++++ RECORDS TO USE

-- ==== Sys2Proof/Certificates/Slice0/Obligations.lean ====
section
/-!
DEFINITION. The statements for the provers.
-/
section
open Sys2Proof Sys2Proof.Machine


/-- R77: the integer functions of opcode 0x01 that are no shifts. Each writes its result to rd, reads zero from G0 and discards a
write to it (R24), sets V on signed overflow where the table says so, and leaves every other register, flag and byte as
it was. A nonzero function field that must be zero is an illegal instruction (R69).
R79: the operations with an immediate. -/
def Obligations.IntegerResults : Prop :=
  (
  ∀ (s t : State) (p : BitVec 6) (f : RR), s.Ready p [.g f.ra, .g f.rb] [.g f.rd] t →
    (f.z ≠ 0 → ∀ c ∈ [Instr.add p f, .addu p f, .sub p f, .subu p f, .and p f, .or p f, .xor p f, .andn p f, .nor p f, .slt p f, .sltu p f, .neg p f], Raises t p (exec c s) 0x01) ∧
    (f.rb ≠ 0 → Raises t p (exec (.neg p f) s) 0x01) ∧
    (f.z = 0 →
    let a := (t.proc p).gR f.ra
    let b := (t.proc p).gR f.rb
    Computed t p (exec (.add p f) s) f.rd (a + b) (overflows (a.toInt + b.toInt)) ∧
    Computed t p (exec (.addu p f) s) f.rd (a + b) false ∧
    Computed t p (exec (.sub p f) s) f.rd (a - b) (overflows (a.toInt - b.toInt)) ∧
    Computed t p (exec (.subu p f) s) f.rd (a - b) false ∧
    Computed t p (exec (.and p f) s) f.rd (a &&& b) false ∧
    Computed t p (exec (.or p f) s) f.rd (a ||| b) false ∧
    Computed t p (exec (.xor p f) s) f.rd (a ^^^ b) false ∧
    Computed t p (exec (.andn p f) s) f.rd (a &&& ~~~b) false ∧
    Computed t p (exec (.nor p f) s) f.rd (~~~(a ||| b)) false ∧
    Computed t p (exec (.slt p f) s) f.rd (if a.toInt < b.toInt then 1 else 0) false ∧
    Computed t p (exec (.sltu p f) s) f.rd (if a.toNat < b.toNat then 1 else 0) false ∧
    (f.rb = 0 → Computed t p (exec (.neg p f) s) f.rd (0 - a) (decide (a = 0x800000000000))))) ∧
  (
  ∀ (s t : State) (p : BitVec 6) (f : RI), s.Ready p [.g f.ra] [.g f.rd] t →
    let a := (t.proc p).gR f.ra
    let sx : Word := f.imm.signExtend 48
    let zx : Word := f.imm.setWidth 48
    Computed t p (exec (.addi p f) s) f.rd (a + sx) (overflows (a.toInt + sx.toInt)) ∧
    Computed t p (exec (.addiu p f) s) f.rd (a + sx) false ∧
    Computed t p (exec (.slti p f) s) f.rd (if a.toInt < sx.toInt then 1 else 0) false ∧
    Computed t p (exec (.sltiu p f) s) f.rd (if a.toNat < sx.toNat then 1 else 0) false ∧
    Computed t p (exec (.andi p f) s) f.rd (a &&& zx) false ∧
    Computed t p (exec (.ori p f) s) f.rd (a ||| zx) false ∧
    Computed t p (exec (.xori p f) s) f.rd (a ^^^ zx) false ∧
    (f.ra = 0 → f.imm.toNat < 2 ^ 24 → Computed t p (exec (.lhi p f) s) f.rd (zx <<< 24) false) ∧
    (f.ra ≠ 0 ∨ 2 ^ 24 ≤ f.imm.toNat → Raises t p (exec (.lhi p f) s) 0x01))

/-- R78: shifts by 48 or more, rotates by the amount modulo 48, the amount from G[rb][5:0] or imm[5:0]; an immediate above
63 or a nonzero zero field is an illegal instruction (R69). -/
def Obligations.ShiftAndRotateResults : Prop :=
  (∀ (s t : State) (p : BitVec 6) (f : RR), f.z ≠ 0 → s.Ready p [.g f.ra, .g f.rb] [.g f.rd] t →
    ∀ c ∈ [Instr.shl p f, .shr p f, .sar p f, .ror p f, .rol p f], Raises t p (exec c s) 0x01) ∧
  (∀ (s t : State) (p : BitVec 6) (f : RR), f.z = 0 → s.Ready p [.g f.ra, .g f.rb] [.g f.rd] t →
    let a := (t.proc p).gR f.ra
    let n := ((t.proc p).gR f.rb).toNat % 64
    Computed t p (exec (.shl p f) s) f.rd (if 48 ≤ n then 0 else a <<< n) false ∧
    Computed t p (exec (.shr p f) s) f.rd (if 48 ≤ n then 0 else a >>> n) false ∧
    Computed t p (exec (.sar p f) s) f.rd (a.sshiftRight n) false ∧
    Computed t p (exec (.ror p f) s) f.rd (a.rotateRight (n % 48)) false ∧
    Computed t p (exec (.rol p f) s) f.rd (a.rotateLeft (n % 48)) false) ∧
  (∀ (s t : State) (p : BitVec 6) (f : RI), s.Ready p [.g f.ra] [.g f.rd] t →
    let a := (t.proc p).gR f.ra
    let n := f.imm.toNat % 64
    if f.imm.toNat < 64 then
      Computed t p (exec (.shli p f) s) f.rd (if 48 ≤ n then 0 else a <<< n) false ∧
      Computed t p (exec (.shri p f) s) f.rd (if 48 ≤ n then 0 else a >>> n) false ∧
      Computed t p (exec (.sari p f) s) f.rd (a.sshiftRight n) false ∧
      Computed t p (exec (.rori p f) s) f.rd (a.rotateRight (n % 48)) false
    else
      Raises t p (exec (.shli p f) s) 0x01 ∧ Raises t p (exec (.shri p f) s) 0x01 ∧
      Raises t p (exec (.sari p f) s) 0x01 ∧ Raises t p (exec (.rori p f) s) 0x01)

/-- R80, R81: multiplies and divides issue with the result the table gives; a division by zero and the overflowing
signed division need no divider; every other division needs the one integer divider (R73). A trap is due at the
completion when its enable is set.
R112, R121, R71: a long instruction's completion writes its result (G0 stays zero), sets its flags, makes its trap due with
the next instruction as XIP (R130), and changes nothing else. -/
def Obligations.MultiplyAndDivide : Prop :=
  (
  ∀ (s t : State) (p : BitVec 6) (f : RR), f.z = 0 → s.Ready p [.g f.ra, .g f.rb] [.g f.rd] t →
    let a := (t.proc p).gR f.ra
    let b := (t.proc p).gR f.rb
    let ovt := (t.proc p).ovt
    let dzt := (t.proc p).dzt
    let tr (c : Bool) (k : BitVec 6) : BitVec 6 := if c then k else 0
    let free := (t.proc p).longs.any (fun x => x.idiv) = false
    let big := a.toInt = -(2 ^ 47) ∧ b.toInt = -1
    let w (x : Word) : BitVec 64 := x.setWidth 64
    LongStarted t p (exec (.mul p f) s) (.g f.rd) (w (BitVec.ofInt 48 (a.toInt * b.toInt))) (overflows (a.toInt * b.toInt)) false
      (tr (overflows (a.toInt * b.toInt) && ovt) 7) 0 ∧
    LongStarted t p (exec (.mulh p f) s) (.g f.rd) (w (BitVec.ofInt 48 (a.toInt * b.toInt / 2 ^ 48))) false false 0 0 ∧
    LongStarted t p (exec (.mulhu p f) s) (.g f.rd) (w (BitVec.ofNat 48 (a.toNat * b.toNat / 2 ^ 48))) false false 0 0 ∧
    (b = 0 →
      LongStarted t p (exec (.div p f) s) (.g f.rd) 0 false true (tr dzt 8) 0 ∧
      LongStarted t p (exec (.divu p f) s) (.g f.rd) 0 false true (tr dzt 8) 0 ∧
      LongStarted t p (exec (.rem p f) s) (.g f.rd) (w a) false true (tr dzt 8) 0 ∧
      LongStarted t p (exec (.remu p f) s) (.g f.rd) (w a) false true (tr dzt 8) 0) ∧
    (big →
      LongStarted t p (exec (.div p f) s) (.g f.rd) 0x800000000000 true false (tr ovt 7) 0 ∧
      LongStarted t p (exec (.rem p f) s) (.g f.rd) 0 true false (tr ovt 7) 0) ∧
    (b ≠ 0 → free →
      (¬ big →
        LongStarted t p (exec (.div p f) s) (.g f.rd) (w (BitVec.ofInt 48 (a.toInt.tdiv b.toInt))) false false 0 0 ∧
        LongStarted t p (exec (.rem p f) s) (.g f.rd) (w (BitVec.ofInt 48 (a.toInt - b.toInt * a.toInt.tdiv b.toInt))) false false 0 0) ∧
      LongStarted t p (exec (.divu p f) s) (.g f.rd) (w (BitVec.ofNat 48 (a.toNat / b.toNat))) false false 0 0 ∧
      LongStarted t p (exec (.remu p f) s) (.g f.rd) (w (BitVec.ofNat 48 (a.toNat % b.toNat))) false false 0 0)) ∧
  (
  ∀ (s : State) (p : BitVec 6) (n : Nat) (x : Long), (s.proc p).longs[n]? = some x →
    ∃ u, exec (.longResultComplete p n) s = .next u ∧ OnlyProc s u p ∧
      (u.proc p).longs = (s.proc p).longs.eraseIdx n ∧
      (∀ r, x.dst = .g r → (u.proc p).gR r = if r = 0 then 0 else x.val.setWidth 48) ∧
      (∀ r, x.dst = .f r → (u.proc p).fR r = x.val) ∧
      (∀ r, x.dst ≠ .g r → (u.proc p).gR r = (s.proc p).gR r) ∧
      (∀ r, x.dst ≠ .f r → (u.proc p).fR r = (s.proc p).fR r) ∧
      (u.proc p).psw = (s.proc p).psw ||| (if x.setV then 8 else 0) ||| (if x.setDZ then 16 else 0) ∧
      (x.trap = 0 → (u.proc p).fpsw = (s.proc p).fpsw ||| (x.fl.setWidth 48 <<< 3) ∧ (u.proc p).trap = (s.proc p).trap) ∧
      (x.trap ≠ 0 → ∃ d, (u.proc p).trap = some d ∧ d.code = x.trap ∧ d.xip = (s.proc p).ip) ∧
      (u.proc p).ip = (s.proc p).ip ∧ (u.proc p).loads = (s.proc p).loads ∧ ProcKept (s.proc p) (u.proc p))

/-- R86, R60, R61, R67, R90, R160: a load whose access check passes and that no third-load rule holds (R67) completes its issue: IP moves
on, the load stands last among the outstanding ones at position 0, without data, with the bytes that the processor's own stores forward
to it, and no register, flag or buffered store changes. Its request leaves at once, as `State.loadAsk` says, unless all its bytes are forwarded or an
LLW waits its back-off (R172); LLW ends the reservation. A read of host memory leaves in pieces of 64-byte lines (R314); a load whose
line the cluster holds is asked, and nothing leaves. A load whose check fails raises the exception of the check (R51). -/
def Obligations.LoadsIssue : Prop :=
  (∀ (s t : State) (p : BitVec 6) (f : MF) (k : LKind) (c : BitVec 6 → MF → Instr),
    (c, k) ∈ [(Instr.lb, LKind.lb), (.lbu, .lbu), (.lh, .lh), (.lhu, .lhu), (.lw, .lw), (.lfs, .lfs), (.lfd, .lfd), (.llw, .llw)] →
    s.Ready p [.g f.ra] [match k with | .lfs | .lfd => .f f.rd | _ => .g f.rd] t →
    let q := t.proc p
    let off := q.gR f.ra + f.disp.signExtend 48
    (∀ d, t.access p .load f.seg off k.size k.size q.ip = .error d →
      exec (c p f) s = .next (t.modProc p fun q => { q with fault := some d })) ∧
    (∀ a q1, t.access p .load f.seg off k.size k.size q.ip = .ok a → q.loadStall = none → q.drainFor a k.size = some q1 →
      ∃ (ld : Load) (q2 : Proc),
        exec (c p f) s = .next (if (ld.fwd.isSome ∧ k ≠ .llw) ∨ (k = .llw ∧ q.scwFailed = true ∧ (t.cacheLine a).isSome)
          then t.setProc p q2 else (t.setProc p q2).loadAsk p ld) ∧
        ld.kind = k ∧ ld.rd = f.rd ∧ ld.seg = f.seg ∧ ld.addr = a.addr ∧ ld.space = a.space ∧ ld.node = a.node ∧ ld.off = off ∧ ld.ip = q.ip ∧
        ld.sn = q.sn ∧ ld.pos = 0 ∧ ld.data = none ∧ ld.sup = false ∧ ld.asked = false ∧
        (∀ bs, ld.fwd = some bs ↔ a.space = 0 ∧ q1.forward a.addr k.size = .full bs) ∧
        (∃ older, q2.loads = older ++ [ld]) ∧ q2.ip = q.ip + 6 ∧ q2.psw = q.psw ∧ q2.fpsw = q.fpsw ∧ RegsKept q q2 [] ∧ q2.sb = q1.sb ∧
        q2.slots = q.slots ∧ (k = .llw → q2.resv = none) ∧ (k ≠ .llw → q2.resv = q.resv))) ∧
  (∀ (t : State) (p : BitVec 6) (ld : Load), ld.asked = false →
    (ld.space = 3 → (t.proc p).overlapped ld = false →
      ∃ u, t.loadAsk p ld = u ∧ u.outbox = (t.hostReads ld.addr ld.kind.size).outbox ∧ u.ms = t.ms ∧ u.clus = t.clus ∧
        (∀ r, (u.proc p).gR r = (t.proc p).gR r)) ∧
    (∀ l c, t.loadLine ld = some l → SoundLine t (cluOf p) l c → c.st.readable = true → ld.kind ≠ .llw →
      t.loadAsk p ld = t.modProc p fun q => { q with loads := q.loads.map fun x => if x.sn = ld.sn then { x with asked := true, tick := t.ticks } else x }))

/-- R86, R37: the value each load makes of its bytes, the lowest address first.
R61, R62, R160, R90, R159: LOAD_DATA_ARRIVAL completes for the n-th outstanding load: with the bytes forwarded from the processor's own
stores at issue, those of the line that the core's L1 and its cluster hold, those that host memory brings, what a register of a block reads,
or Tungsten's bytes; in the shadow they wait, after it they are written, a superseded load writes nothing, and no other register changes. An LLW
whose line the cluster owns takes the reservation.
R88, R167: a load whose data comes poisoned, or whose target has been silent for 2 µs, is gone; poison consumed (0x0B) is
due on the load itself with its address, and the register it was to write keeps its value. -/
def Obligations.LoadsComplete : Prop :=
  (
  ∀ (b0 b1 b2 b3 b4 b5 b6 b7 : Byte),
    loadVal .lb [b0] = (b0.signExtend 48 : Word).setWidth 64 ∧
    loadVal .lbu [b0] = b0.setWidth 64 ∧
    loadVal .lh [b0, b1, b2] = ((b2 ++ b1 ++ b0 : BitVec 24).signExtend 48 : Word).setWidth 64 ∧
    loadVal .lhu [b0, b1, b2] = (b2 ++ b1 ++ b0 : BitVec 24).setWidth 64 ∧
    loadVal .lw [b0, b1, b2, b3, b4, b5] = (b5 ++ b4 ++ b3 ++ b2 ++ b1 ++ b0 : Word).setWidth 64 ∧
    loadVal .llw [b0, b1, b2, b3, b4, b5] = (b5 ++ b4 ++ b3 ++ b2 ++ b1 ++ b0 : Word).setWidth 64 ∧
    loadVal .lfs [b0, b1, b2, b3] = (b3 ++ b2 ++ b1 ++ b0 : BitVec 32).setWidth 64 ∧
    loadVal .lfd [b0, b1, b2, b3, b4, b5, b6, b7] = b7 ++ b6 ++ b5 ++ b4 ++ b3 ++ b2 ++ b1 ++ b0) ∧
  (
  ∀ (s : State) (p : BitVec 6) (ext : List Byte) (pois : Bool) (pre post : List Load) (l : Load),
    s.phase = .run → LoadAlone (s.proc p) pre post l →
    let cut (d : List Byte) : List Byte := (d.drop (l.addr % 96)).take l.kind.size
    (∀ bs, l.fwd = some bs → l.kind ≠ .llw →
      ∃ u, exec (.loadDataArrival p pre.length ext pois) s = .next u ∧ Delivered s u p pre post l bs) ∧
    (l.fwd = none → (s.proc p).overlapped l = false → (s.proc p).loadTurn l = true → l.asked = true →
      (∀ key c, l.kind ≠ .llw → s.loadLine l = some key → SoundLine s (cluOf p) key c → c.st.readable = true → c.pois = false →
        (spGet (s.core (s.hostCore p)).dc key).isSome → 
        ∃ u, exec (.loadDataArrival p pre.length ext pois) s = .next u ∧ Delivered s u p pre post l (cut c.data)) ∧
      (∀ key c, l.kind = .llw → (s.proc p).backoff = none → (s.proc p).resvFor = some l.sn → s.loadLine l = some key → SoundLine s (cluOf p) key c →
        c.st = .m ∨ c.st = .e → c.pois = false → (spGet (s.core (s.hostCore p)).dc key).isSome →
        ∃ u, exec (.loadDataArrival p pre.length ext pois) s = .next u ∧ Delivered s u p pre post l (cut c.data) ∧
          (u.proc p).resv = some (96 * key + l.addr % 96)) ∧
      (l.kind ≠ .llw → l.space = 3 → s.mstat 2 = true → s.mstat 1 = false → pois = false →
        ∃ u, exec (.loadDataArrival p pre.length ext pois) s = .next u ∧
          Delivered s u p pre post l ((List.range l.kind.size).map fun i => ext.getD i 0)) ∧
      (l.kind ≠ .llw → l.space = 2 → (s.proc p).devTurn l.sn l.addr = true →
        exec (.loadDataArrival p pre.length ext pois) s = .next ((s.devRead p l.addr).2.loadGets p pre.length l (wordLe (s.devRead p l.addr).1) false)) ∧
      (l.kind ≠ .llw → l.space = 1 →
        exec (.loadDataArrival p pre.length ext pois) s =
          .next ((s.tungRead p l.addr l.kind.size ext).2.loadGets p pre.length l (s.tungRead p l.addr l.kind.size ext).1 false)))) ∧
  (
  ∀ (s : State) (p : BitVec 6) (ext : List Byte) (pre post : List Load) (l : Load),
    (s.proc p).loads = pre ++ l :: post → l.data = none → (∀ x ∈ pre ++ post, x.data = none) → (s.proc p).fault = none →
    let gone (u : State) (pa : Nat) : Prop := ∃ d, (u.proc p).fault = some d ∧ d.code = 0x0B ∧ d.xip = l.ip ∧ d.addr = l.off ∧ d.seg = l.seg ∧
      d.acc = 1 ∧ d.paddr = BitVec.ofNat 48 pa ∧ (u.proc p).loads = pre ++ post ∧
      (∀ r, (u.proc p).gR r = (s.proc p).gR r) ∧ (∀ r, (u.proc p).fR r = (s.proc p).fR r) ∧ u.ms = s.ms
    (s.phase = .run → l.kind ≠ .llw → l.fwd = none → l.asked = true → l.space = 3 → (s.proc p).overlapped l = false → (s.proc p).loadTurn l = true →
      s.mstat 2 = true → s.mstat 1 = false →
      ∃ u, exec (.loadDataArrival p pre.length ext true) s = .next u ∧ OnlyProc s u p ∧ gone u (96 * (l.addr / 96))) ∧
    (s.loadLate p l = true →
      ∃ u, exec (.loadTimeout p pre.length) s = .next u ∧ gone u l.addr))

++++++++

_ACTIVITY_
In the listing above, find the line with "RR), f.z ≠ 0" and the line with "if f.imm.toNat < 64 then"; set down exactly those two lines and every line between them, nothing more.

_EXERCISE RESPONSE_
  (∀ (s t : State) (p : BitVec 6) (f : RR), f.z ≠ 0 → s.Ready p [.g f.ra, .g f.rb] [.g f.rd] t →
    ∀ c ∈ [Instr.shl p f, .shr p f, .sar p f, .ror p f, .rol p f], Raises t p (exec c s) 0x01) ∧
  (∀ (s t : State) (p : BitVec 6) (f : RR), f.z = 0 → s.Ready p [.g f.ra, .g f.rb] [.g f.rd] t →
    let a := (t.proc p).gR f.ra
    let n := ((t.proc p).gR f.rb).toNat % 64
    Computed t p (exec (.shl p f) s) f.rd (if 48 ≤ n then 0 else a <<< n) false ∧
    Computed t p (exec (.shr p f) s) f.rd (if 48 ≤ n then 0 else a >>> n) false ∧
    Computed t p (exec (.sar p f) s) f.rd (a.sshiftRight n) false ∧
    Computed t p (exec (.ror p f) s) f.rd (a.rotateRight (n % 48)) false ∧
    Computed t p (exec (.rol p f) s) f.rd (a.rotateLeft (n % 48)) false) ∧
  (∀ (s t : State) (p : BitVec 6) (f : RI), s.Ready p [.g f.ra] [.g f.rd] t →
    let a := (t.proc p).gR f.ra
    let n := f.imm.toNat % 64
    if f.imm.toNat < 64 then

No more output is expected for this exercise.